The rollout will not be determined by what kind of dish or multiswitch you have it's done by area.


----------



## lzhj9k (Mar 14, 2009)

KY Mike said:


> Thanks Shades. Sorry for the ambiguous question. I meant to ask if anyone with SWM has received the HD upgrade to the R22. If so I will be a happy man waiting on new software.


Yes, I have two R22 W/HD receivers and I too have a SWM LNB....

You know you must have HD access on your account also....


----------



## xmguy (Mar 27, 2008)

Pity they can't unlock the HDTV menu for the pillar bars for those that wish to keep SD. Like me.
_IF_ I wanted to get HD later on. What would be needed?


----------



## KY Mike (May 3, 2006)

lzhj9k said:


> Yes, I have two R22 W/HD receivers and I too have a SWM LNB....
> 
> You know you must have HD access on your account also....

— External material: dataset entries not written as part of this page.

/-! ### Condition requests -/

/-- R154, R155: COND_GET and COND_NEXT answer with the record of the condition that they name, and change nothing. -/
def Obligations.CondReadsAnswerTheRecord : Prop :=
  ∀ s : State, s.ready = true → TableLaw s →
    (∀ tag : U16,
      (tag.toNat = 0 → TurnsAway (.condGet tag) s .badField) ∧
      (tag.toNat ≠ 0 → (∀ c ∈ s.table.conditions, c.tag ≠ tag.toNat) → TurnsAway (.condGet tag) s .notFound) ∧
      (∀ c ∈ s.table.conditions, c.tag = tag.toNat →
        ReadsOut (.condGet tag) s (conditionBytes c ++ [byte (s.table.severity.of c.kind)]))) ∧
    (∀ id tag : U16,
      (id.toNat = 0 → TurnsAway (.condNext id tag) s .badField) ∧
      (id.toNat ≠ 0 → (∀ c ∈ s.table.conditions, c.span = id.toNat → c.tag ≤ tag.toNat) →
        TurnsAway (.condNext id tag) s .notFound) ∧
      (id.toNat ≠ 0 → ∀ c ∈ s.table.conditions, c.span = id.toNat → tag.toNat < c.tag →
        (∀ d ∈ s.table.conditions, d.span = id.toNat → tag.toNat < d.tag → c.tag ≤ d.tag) →
        ReadsOut (.condNext id tag) s (conditionBytes c ++ [byte (s.table.severity.of c.kind)])))

/-- R156, R157: COND_ACK sets ACKNOWLEDGED and nothing else; COND_RETIRE frees the condition whatever its state; both with
their refusals. -/
def Obligations.CondAckAndRetire : Prop :=
  ∀ (tag : U16) (s : State), s.ready = true → TableLaw s →
    (tag.toNat = 0 → TurnsAway (.condAck tag) s .badField ∧ TurnsAway (.condRetire tag) s .badField) ∧
    (tag.toNat ≠ 0 → (∀ c ∈ s.table.conditions, c.tag ≠ tag.toNat) →
      TurnsAway (.condAck tag) s .notFound ∧ TurnsAway (.condRetire tag) s .notFound) ∧
    ∀ c ∈ s.table.conditions, c.tag = tag.toNat →
      (c.state = .retired → TurnsAway (.condAck tag) s .wrongState) ∧
      (c.state ≠ .retired →
        ∃ t, exec (.condAck tag) s = .next t ∧ Answered s t .ok [] ∧ KeepsBut [.link, .table] s t ∧
          t.table = { s.table with
            conditions := s.table.conditions.map (fun d => if d.tag = c.tag then { d with acknowledged := true } else d) }) ∧
      ∃ t, exec (.condRetire tag) s = .next t ∧ Answered s t .ok [] ∧ KeepsBut [.link, .table] s t ∧
        t.table = { s.table with conditions := s.table.conditions.filter (fun d => d.tag != c.tag) }
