/-! ### leaveDemandQueue -/

@[simp] theorem State.leaveDemandQueue_link (s : State) (id : Nat) : (s.leaveDemandQueue id).link = s.link := rfl
@[simp] theorem State.leaveDemandQueue_directory (s : State) (id : Nat) : (s.leaveDemandQueue id).directory = s.directory := rfl
@[simp] theorem State.leaveDemandQueue_profiles (s : State) (id : Nat) : (s.leaveDemandQueue id).profiles = s.profiles := rfl
@[simp] theorem State.leaveDemandQueue_timeBase (s : State) (id : Nat) : (s.leaveDemandQueue id).timeBase = s.timeBase := rfl
@[simp] theorem State.leaveDemandQueue_sched (s : State) (id : Nat) :
    (s.leaveDemandQueue id).sched =
      { s.sched with demandQueue := s.sched.demandQueue.filter (fun d => d.span != id) } := rfl
@[simp] theorem State.leaveDemandQueue_banks (s : State) (id : Nat) : (s.leaveDemandQueue id).banks = s.banks := rfl
@[simp] theorem State.leaveDemandQueue_thresholds (s : State) (id : Nat) : (s.leaveDemandQueue id).thresholds = s.thresholds := rfl
@[simp] theorem State.leaveDemandQueue_channels (s : State) (id : Nat) : (s.leaveDemandQueue id).channels = s.channels := rfl
@[simp] theorem State.leaveDemandQueue_buffers (s : State) (id : Nat) : (s.leaveDemandQueue id).buffers = s.buffers := rfl
@[simp] theorem State.leaveDemandQueue_engine (s : State) (id : Nat) : (s.leaveDemandQueue id).engine = s.engine := rfl
@[simp] theorem State.leaveDemandQueue_table (s : State) (id : Nat) : (s.leaveDemandQueue id).table = s.table := rfl
@[simp] theorem State.leaveDemandQueue_inputs (s : State) (id : Nat) : (s.leaveDemandQueue id).inputs = s.inputs := rfl
@[simp] theorem State.leaveDemandQueue_now (s : State) (id : Nat) : (s.leaveDemandQueue id).now = s.now := rfl
@[simp] theorem State.leaveDemandQueue_draws (s : State) (id : Nat) : (s.leaveDemandQueue id).draws = s.draws := rfl
@[simp] theorem State.leaveDemandQueue_pending (s : State) (id : Nat) : (s.leaveDemandQueue id).pending = s.pending := rfl

/-! ### headOfClassQueue -/

@[simp] theorem State.headOfClassQueue_link (s : State) (c : Fin 4) (id : Nat) : (s.headOfClassQueue c id).link = s.link := rfl
@[simp] theorem State.headOfClassQueue_directory (s : State) (c : Fin 4) (id : Nat) : (s.headOfClassQueue c id).directory = s.directory := rfl
@[simp] theorem State.headOfClassQueue_profiles (s : State) (c : Fin 4) (id : Nat) : (s.headOfClassQueue c id).profiles = s.profiles := rfl
@[simp] theorem State.headOfClassQueue_timeBase (s : State) (c : Fin 4) (id : Nat) : (s.headOfClassQueue c id).timeBase = s.timeBase := rfl
@[simp] theorem State.headOfClassQueue_sched (s : State) (c : Fin 4) (id : Nat) :
    (s.headOfClassQueue c id).sched =
      { s.sched with classQueues := s.sched.classQueues.set c (id :: s.sched.classQueues.get c), dispatchCalled := true } := rfl
@[simp] theorem State.headOfClassQueue_banks (s : State) (c : Fin 4) (id : Nat) : (s.headOfClassQueue c id).banks = s.banks := rfl
@[simp] theorem State.headOfClassQueue_thresholds (s : State) (c : Fin 4) (id : Nat) : (s.headOfClassQueue c id).thresholds = s.thresholds := rfl
@[simp] theorem State.headOfClassQueue_channels (s : State) (c : Fin 4) (id : Nat) : (s.headOfClassQueue c id).channels = s.channels := rfl
@[simp] theorem State.headOfClassQueue_buffers (s : State) (c : Fin 4) (id : Nat) : (s.headOfClassQueue c id).buffers = s.buffers := rfl
@[simp] theorem State.headOfClassQueue_engine (s : State) (c : Fin 4) (id : Nat) : (s.headOfClassQueue c id).engine = s.engine := rfl
@[simp] theorem State.headOfClassQueue_table (s : State) (c : Fin 4) (id : Nat) : (s.headOfClassQueue c id).table = s.table := rfl
@[simp] theorem State.headOfClassQueue_inputs (s : State) (c : Fin 4) (id : Nat) : (s.headOfClassQueue c id).inputs = s.inputs := rfl
@[simp] theorem State.headOfClassQueue_now (s : State) (c : Fin 4) (id : Nat) : (s.headOfClassQueue c id).now = s.now := rfl
@[simp] theorem State.headOfClassQueue_draws (s : State) (c : Fin 4) (id : Nat) : (s.headOfClassQueue c id).draws = s.draws := rfl
@[simp] theorem State.headOfClassQueue_pending (s : State) (c : Fin 4) (id : Nat) : (s.headOfClassQueue c id).pending = s.pending := rfl

/-! ### tailOfDemandQueue -/

@[simp] theorem State.tailOfDemandQueue_link (s : State) (d : DemandJob) : (s.tailOfDemandQueue d).link = s.link := rfl
@[simp] theorem State.tailOfDemandQueue_directory (s : State) (d : DemandJob) : (s.tailOfDemandQueue d).directory = s.directory := rfl
@[simp] theorem State.tailOfDemandQueue_profiles (s : State) (d : DemandJob) : (s.tailOfDemandQueue d).profiles = s.profiles := rfl
@[simp] theorem State.tailOfDemandQueue_timeBase (s : State) (d : DemandJob) : (s.tailOfDemandQueue d).timeBase = s.timeBase := rfl
@[simp] theorem State.tailOfDemandQueue_sched (s : State) (d : DemandJob) :
    (s.tailOfDemandQueue d).sched =
      { s.sched with demandQueue := s.sched.demandQueue ++ [d], dispatchCalled := true } := rfl
@[simp] theorem State.tailOfDemandQueue_banks (s : State) (d : DemandJob) : (s.tailOfDemandQueue d).banks = s.banks := rfl
@[simp] theorem State.tailOfDemandQueue_thresholds (s : State) (d : DemandJob) : (s.tailOfDemandQueue d).thresholds = s.thresholds := rfl
@[simp] theorem State.tailOfDemandQueue_channels (s : State) (d : DemandJob) : (s.tailOfDemandQueue d).channels = s.channels := rfl
@[simp] theorem State.tailOfDemandQueue_buffers (s : State) (d : DemandJob) : (s.tailOfDemandQueue d).buffers = s.buffers := rfl
@[simp] theorem State.tailOfDemandQueue_engine (s : State) (d : DemandJob) : (s.tailOfDemandQueue d).engine = s.engine := rfl
@[simp] theorem State.tailOfDemandQueue_table (s : State) (d : DemandJob) : (s.tailOfDemandQueue d).table = s.table := rfl
@[simp] theorem State.tailOfDemandQueue_inputs (s : State) (d : DemandJob) : (s.tailOfDemandQueue d).inputs = s.inputs := rfl
@[simp] theorem State.tailOfDemandQueue_now (s : State) (d : DemandJob) : (s.tailOfDemandQueue d).now = s.now := rfl
@[simp] theorem State.tailOfDemandQueue_draws (s : State) (d : DemandJob) : (s.tailOfDemandQueue d).draws = s.draws := rfl
@[simp] theorem State.tailOfDemandQueue_pending (s : State) (d : DemandJob) : (s.tailOfDemandQueue d).pending = s.pending := rfl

Thanks so much. I do have HD access everywhere but the bedroom.


----------



## HRJustin (Mar 5, 2009)

When our R22 installed to swap out the R15 it included BBCs. I think they are needed in order to receiver the MPEG 4 local channels anyways. Im not sure if this is the same for R22 in markets where it isnt required for local channels. I did find this website to order them if anyone really needs them. DirecTV BBC Request Form

It really is a shame that the HDTV tabs wont be unlocked on accounts without HD access. I really dont need to add the HD access to my account right now with the TVs we have. It would be great if they made it the same as how the standard HD receivers worked. I guess they want to make the HDTV being unlocked an incentive to add HD access. :hurah::lol:


----------



## The Merg (Jun 24, 2007)

HRJustin said:


> When our R22 installed to swap out the R15 it included BBCs. I think they are needed in order to receiver the MPEG 4 local channels anyways. Im not sure if this is the same for R22 in markets where it isnt required for local channels. I did find this website to order them if anyone really needs them. DirecTV BBC Request Form
> 
> It really is a shame that the HDTV tabs wont be unlocked on accounts without HD access. I really dont need to add the HD access to my account right now with the TVs we have. It would be great if they made it the same as how the standard HD receivers worked. I guess they want to make the HDTV being unlocked an incentive to add HD access. :hurah::lol:


BBC's were only provided with the R22 if the install was for an MPEG4 area.

- Merg


----------



## Struff (Dec 24, 2008)

It's not working for mine yet


----------



## SteveHas (Feb 7, 2007)

I may just get a D* tatoo now to celebrate!
Really, who keeps giving more than D*?
NO ONE THATS WHO!!!!!!!!!!!!!!

:joy:


----------



## MikeW (May 16, 2002)

Does the R22 do Media Share and will it be capable of future "sharing" possiblities?


----------



## HRJustin (Mar 5, 2009)

The Merg said:


> BBC's were only provided with the R22 if the install was for an MPEG4 area.
> 
> - Merg


:lol: that just sounds like a dumb way to save pennies. Its MPEG 4 capable they all should have just came with BBCs lol.


----------



## LameLefty (Sep 29, 2006)

MikeW said:


> Does the R22 do Media Share and will it be capable of future "sharing" possiblities?


Yes.


----------



## HRJustin (Mar 5, 2009)

MikeW said:


> Does the R22 do Media Share and will it be capable of future "sharing" possiblities?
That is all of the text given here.